**** SUPPLIED RECORDS

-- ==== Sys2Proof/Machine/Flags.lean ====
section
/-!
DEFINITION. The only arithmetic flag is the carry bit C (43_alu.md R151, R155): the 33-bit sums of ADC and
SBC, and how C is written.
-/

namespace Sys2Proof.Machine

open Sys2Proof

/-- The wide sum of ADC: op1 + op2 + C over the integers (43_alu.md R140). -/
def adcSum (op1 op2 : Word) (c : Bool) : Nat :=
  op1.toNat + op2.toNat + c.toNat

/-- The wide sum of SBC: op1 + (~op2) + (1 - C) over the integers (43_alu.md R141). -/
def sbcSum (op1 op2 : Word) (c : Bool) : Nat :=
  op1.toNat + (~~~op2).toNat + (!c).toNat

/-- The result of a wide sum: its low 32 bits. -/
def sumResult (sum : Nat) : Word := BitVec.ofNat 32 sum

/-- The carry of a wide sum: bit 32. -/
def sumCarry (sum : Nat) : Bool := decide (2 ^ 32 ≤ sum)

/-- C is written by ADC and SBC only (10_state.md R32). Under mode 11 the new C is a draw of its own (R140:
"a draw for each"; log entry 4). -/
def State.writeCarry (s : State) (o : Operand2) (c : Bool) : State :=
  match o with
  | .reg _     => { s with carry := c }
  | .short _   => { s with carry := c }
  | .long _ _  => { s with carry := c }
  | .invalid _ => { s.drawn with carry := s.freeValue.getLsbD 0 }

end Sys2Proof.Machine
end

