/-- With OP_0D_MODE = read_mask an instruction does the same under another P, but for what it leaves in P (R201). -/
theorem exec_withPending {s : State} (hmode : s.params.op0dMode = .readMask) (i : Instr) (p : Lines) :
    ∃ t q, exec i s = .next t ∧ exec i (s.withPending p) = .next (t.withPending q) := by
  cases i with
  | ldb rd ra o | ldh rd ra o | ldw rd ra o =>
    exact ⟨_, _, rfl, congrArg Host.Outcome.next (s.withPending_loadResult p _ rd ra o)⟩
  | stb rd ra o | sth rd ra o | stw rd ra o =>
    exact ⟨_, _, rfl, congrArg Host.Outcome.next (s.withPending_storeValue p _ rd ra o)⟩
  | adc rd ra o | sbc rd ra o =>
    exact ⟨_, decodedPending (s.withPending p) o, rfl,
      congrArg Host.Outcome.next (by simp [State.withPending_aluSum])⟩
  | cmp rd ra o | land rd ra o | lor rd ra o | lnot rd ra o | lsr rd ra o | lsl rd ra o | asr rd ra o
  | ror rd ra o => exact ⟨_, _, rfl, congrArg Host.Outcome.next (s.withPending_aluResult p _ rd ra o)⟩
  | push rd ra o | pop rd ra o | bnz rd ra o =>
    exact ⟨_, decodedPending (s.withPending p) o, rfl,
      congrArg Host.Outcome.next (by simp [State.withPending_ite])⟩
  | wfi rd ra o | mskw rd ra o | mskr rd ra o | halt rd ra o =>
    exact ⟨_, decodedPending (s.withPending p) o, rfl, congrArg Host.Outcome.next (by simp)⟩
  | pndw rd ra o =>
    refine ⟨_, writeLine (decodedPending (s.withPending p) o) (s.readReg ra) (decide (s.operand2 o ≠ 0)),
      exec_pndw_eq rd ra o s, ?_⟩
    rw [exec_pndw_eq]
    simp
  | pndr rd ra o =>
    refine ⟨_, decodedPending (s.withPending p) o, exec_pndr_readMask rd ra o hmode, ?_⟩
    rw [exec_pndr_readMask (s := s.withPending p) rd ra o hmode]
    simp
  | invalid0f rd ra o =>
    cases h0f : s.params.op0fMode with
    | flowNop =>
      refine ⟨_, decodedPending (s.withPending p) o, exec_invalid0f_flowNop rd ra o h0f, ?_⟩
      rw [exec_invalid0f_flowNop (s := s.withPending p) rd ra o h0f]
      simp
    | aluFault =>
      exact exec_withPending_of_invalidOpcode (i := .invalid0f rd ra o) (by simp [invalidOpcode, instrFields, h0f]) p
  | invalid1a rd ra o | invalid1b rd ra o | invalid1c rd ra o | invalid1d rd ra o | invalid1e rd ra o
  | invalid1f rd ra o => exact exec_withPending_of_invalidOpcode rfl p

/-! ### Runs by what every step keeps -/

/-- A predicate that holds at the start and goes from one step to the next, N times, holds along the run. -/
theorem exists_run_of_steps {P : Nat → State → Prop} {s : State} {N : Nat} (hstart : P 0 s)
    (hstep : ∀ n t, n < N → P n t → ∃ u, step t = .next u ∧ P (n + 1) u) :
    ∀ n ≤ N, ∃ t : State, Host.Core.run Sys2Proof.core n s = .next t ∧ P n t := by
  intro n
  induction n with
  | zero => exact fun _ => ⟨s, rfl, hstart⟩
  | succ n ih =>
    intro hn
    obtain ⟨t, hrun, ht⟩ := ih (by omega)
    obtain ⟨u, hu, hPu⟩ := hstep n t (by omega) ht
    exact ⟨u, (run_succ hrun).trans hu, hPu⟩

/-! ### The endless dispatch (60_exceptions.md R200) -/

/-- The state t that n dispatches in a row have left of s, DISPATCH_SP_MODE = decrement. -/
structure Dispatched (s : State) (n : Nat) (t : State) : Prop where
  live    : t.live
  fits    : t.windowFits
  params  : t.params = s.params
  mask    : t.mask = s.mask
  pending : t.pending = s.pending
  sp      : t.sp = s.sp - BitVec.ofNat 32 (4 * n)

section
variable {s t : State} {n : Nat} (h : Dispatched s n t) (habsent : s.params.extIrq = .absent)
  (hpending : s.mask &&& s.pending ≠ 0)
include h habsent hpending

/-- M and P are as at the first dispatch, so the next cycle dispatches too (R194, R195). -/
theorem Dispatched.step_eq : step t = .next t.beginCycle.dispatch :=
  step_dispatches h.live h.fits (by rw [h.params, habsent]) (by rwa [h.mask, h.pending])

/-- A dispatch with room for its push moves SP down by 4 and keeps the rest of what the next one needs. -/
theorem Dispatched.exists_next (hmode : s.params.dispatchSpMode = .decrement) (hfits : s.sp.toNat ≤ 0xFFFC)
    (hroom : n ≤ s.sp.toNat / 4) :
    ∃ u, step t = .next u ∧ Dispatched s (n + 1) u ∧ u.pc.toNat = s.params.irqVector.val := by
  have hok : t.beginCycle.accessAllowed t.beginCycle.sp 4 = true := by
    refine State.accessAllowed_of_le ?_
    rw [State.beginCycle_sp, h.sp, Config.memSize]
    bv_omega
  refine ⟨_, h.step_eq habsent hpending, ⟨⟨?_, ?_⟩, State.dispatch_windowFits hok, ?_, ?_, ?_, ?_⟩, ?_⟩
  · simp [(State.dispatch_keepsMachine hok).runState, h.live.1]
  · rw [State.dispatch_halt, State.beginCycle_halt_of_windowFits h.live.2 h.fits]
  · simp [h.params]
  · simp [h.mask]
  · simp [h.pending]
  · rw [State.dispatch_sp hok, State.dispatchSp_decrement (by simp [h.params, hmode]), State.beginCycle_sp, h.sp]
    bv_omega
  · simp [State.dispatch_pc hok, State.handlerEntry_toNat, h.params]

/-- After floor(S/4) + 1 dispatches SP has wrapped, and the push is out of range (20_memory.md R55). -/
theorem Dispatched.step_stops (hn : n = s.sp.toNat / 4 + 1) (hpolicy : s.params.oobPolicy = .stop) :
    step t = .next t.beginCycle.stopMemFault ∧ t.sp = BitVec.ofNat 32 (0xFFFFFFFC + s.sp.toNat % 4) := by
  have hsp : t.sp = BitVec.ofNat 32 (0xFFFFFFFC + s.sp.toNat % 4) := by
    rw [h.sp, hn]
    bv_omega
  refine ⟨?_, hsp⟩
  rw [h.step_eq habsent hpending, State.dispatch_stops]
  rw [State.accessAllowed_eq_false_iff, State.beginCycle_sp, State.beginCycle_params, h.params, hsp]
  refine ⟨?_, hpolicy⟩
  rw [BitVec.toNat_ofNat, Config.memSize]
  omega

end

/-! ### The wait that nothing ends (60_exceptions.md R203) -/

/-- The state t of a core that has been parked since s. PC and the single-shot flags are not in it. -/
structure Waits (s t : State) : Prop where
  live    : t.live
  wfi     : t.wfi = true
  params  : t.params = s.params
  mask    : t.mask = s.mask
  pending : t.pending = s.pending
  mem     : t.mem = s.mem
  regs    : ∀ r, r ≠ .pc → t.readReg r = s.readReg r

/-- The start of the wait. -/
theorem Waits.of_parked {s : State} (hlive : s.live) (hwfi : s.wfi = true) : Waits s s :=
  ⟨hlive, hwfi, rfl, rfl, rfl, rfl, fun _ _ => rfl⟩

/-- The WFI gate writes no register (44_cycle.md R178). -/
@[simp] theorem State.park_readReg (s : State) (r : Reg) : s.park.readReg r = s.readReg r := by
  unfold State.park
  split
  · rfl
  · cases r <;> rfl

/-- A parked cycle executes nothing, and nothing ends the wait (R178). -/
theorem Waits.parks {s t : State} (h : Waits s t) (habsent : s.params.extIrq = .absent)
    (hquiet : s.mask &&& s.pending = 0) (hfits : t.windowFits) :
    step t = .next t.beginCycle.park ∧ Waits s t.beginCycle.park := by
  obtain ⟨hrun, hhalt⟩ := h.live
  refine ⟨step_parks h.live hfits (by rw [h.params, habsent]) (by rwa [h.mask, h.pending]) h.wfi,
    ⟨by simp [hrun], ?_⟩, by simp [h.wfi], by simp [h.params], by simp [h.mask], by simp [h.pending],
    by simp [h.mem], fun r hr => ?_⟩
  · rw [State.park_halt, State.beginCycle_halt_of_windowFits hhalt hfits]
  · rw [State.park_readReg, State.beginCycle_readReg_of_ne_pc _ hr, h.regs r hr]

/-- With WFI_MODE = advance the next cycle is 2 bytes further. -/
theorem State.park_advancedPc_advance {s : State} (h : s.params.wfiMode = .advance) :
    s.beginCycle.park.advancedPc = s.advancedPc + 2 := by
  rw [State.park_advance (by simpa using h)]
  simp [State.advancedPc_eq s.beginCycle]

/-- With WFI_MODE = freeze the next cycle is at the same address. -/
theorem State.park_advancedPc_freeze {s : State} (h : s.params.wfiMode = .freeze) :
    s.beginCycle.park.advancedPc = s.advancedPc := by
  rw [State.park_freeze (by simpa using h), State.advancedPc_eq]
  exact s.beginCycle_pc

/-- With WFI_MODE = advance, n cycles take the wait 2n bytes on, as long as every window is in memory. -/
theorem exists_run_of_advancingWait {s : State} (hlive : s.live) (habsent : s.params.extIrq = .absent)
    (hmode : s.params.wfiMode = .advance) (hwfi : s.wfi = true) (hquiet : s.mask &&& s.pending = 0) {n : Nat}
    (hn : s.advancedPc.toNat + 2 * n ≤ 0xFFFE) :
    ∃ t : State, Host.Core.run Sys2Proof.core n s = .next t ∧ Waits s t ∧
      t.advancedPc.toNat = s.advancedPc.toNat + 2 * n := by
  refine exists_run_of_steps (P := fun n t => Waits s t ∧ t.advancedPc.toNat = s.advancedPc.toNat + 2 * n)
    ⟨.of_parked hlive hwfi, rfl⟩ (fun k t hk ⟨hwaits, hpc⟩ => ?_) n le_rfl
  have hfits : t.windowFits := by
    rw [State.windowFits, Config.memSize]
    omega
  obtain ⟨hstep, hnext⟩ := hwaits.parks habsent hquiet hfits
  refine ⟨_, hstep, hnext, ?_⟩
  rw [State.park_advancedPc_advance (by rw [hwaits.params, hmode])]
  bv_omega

********

TASK DETAILS:
All that is needed is the exact run of lines above from the line containing "include h habsent hpending" through the line containing "have hok : t.beginCycle.accessAllowed", both of them included.

EXERCISE RESULT:
include h habsent hpending

/-- M and P are as at the first dispatch, so the next cycle dispatches too (R194, R195). -/
theorem Dispatched.step_eq : step t = .next t.beginCycle.dispatch :=
  step_dispatches h.live h.fits (by rw [h.params, habsent]) (by rwa [h.mask, h.pending])

/-- A dispatch with room for its push moves SP down by 4 and keeps the rest of what the next one needs. -/
theorem Dispatched.exists_next (hmode : s.params.dispatchSpMode = .decrement) (hfits : s.sp.toNat ≤ 0xFFFC)
    (hroom : n ≤ s.sp.toNat / 4) :
    ∃ u, step t = .next u ∧ Dispatched s (n + 1) u ∧ u.pc.toNat = s.params.irqVector.val := by
  have hok : t.beginCycle.accessAllowed t.beginCycle.sp 4 = true := by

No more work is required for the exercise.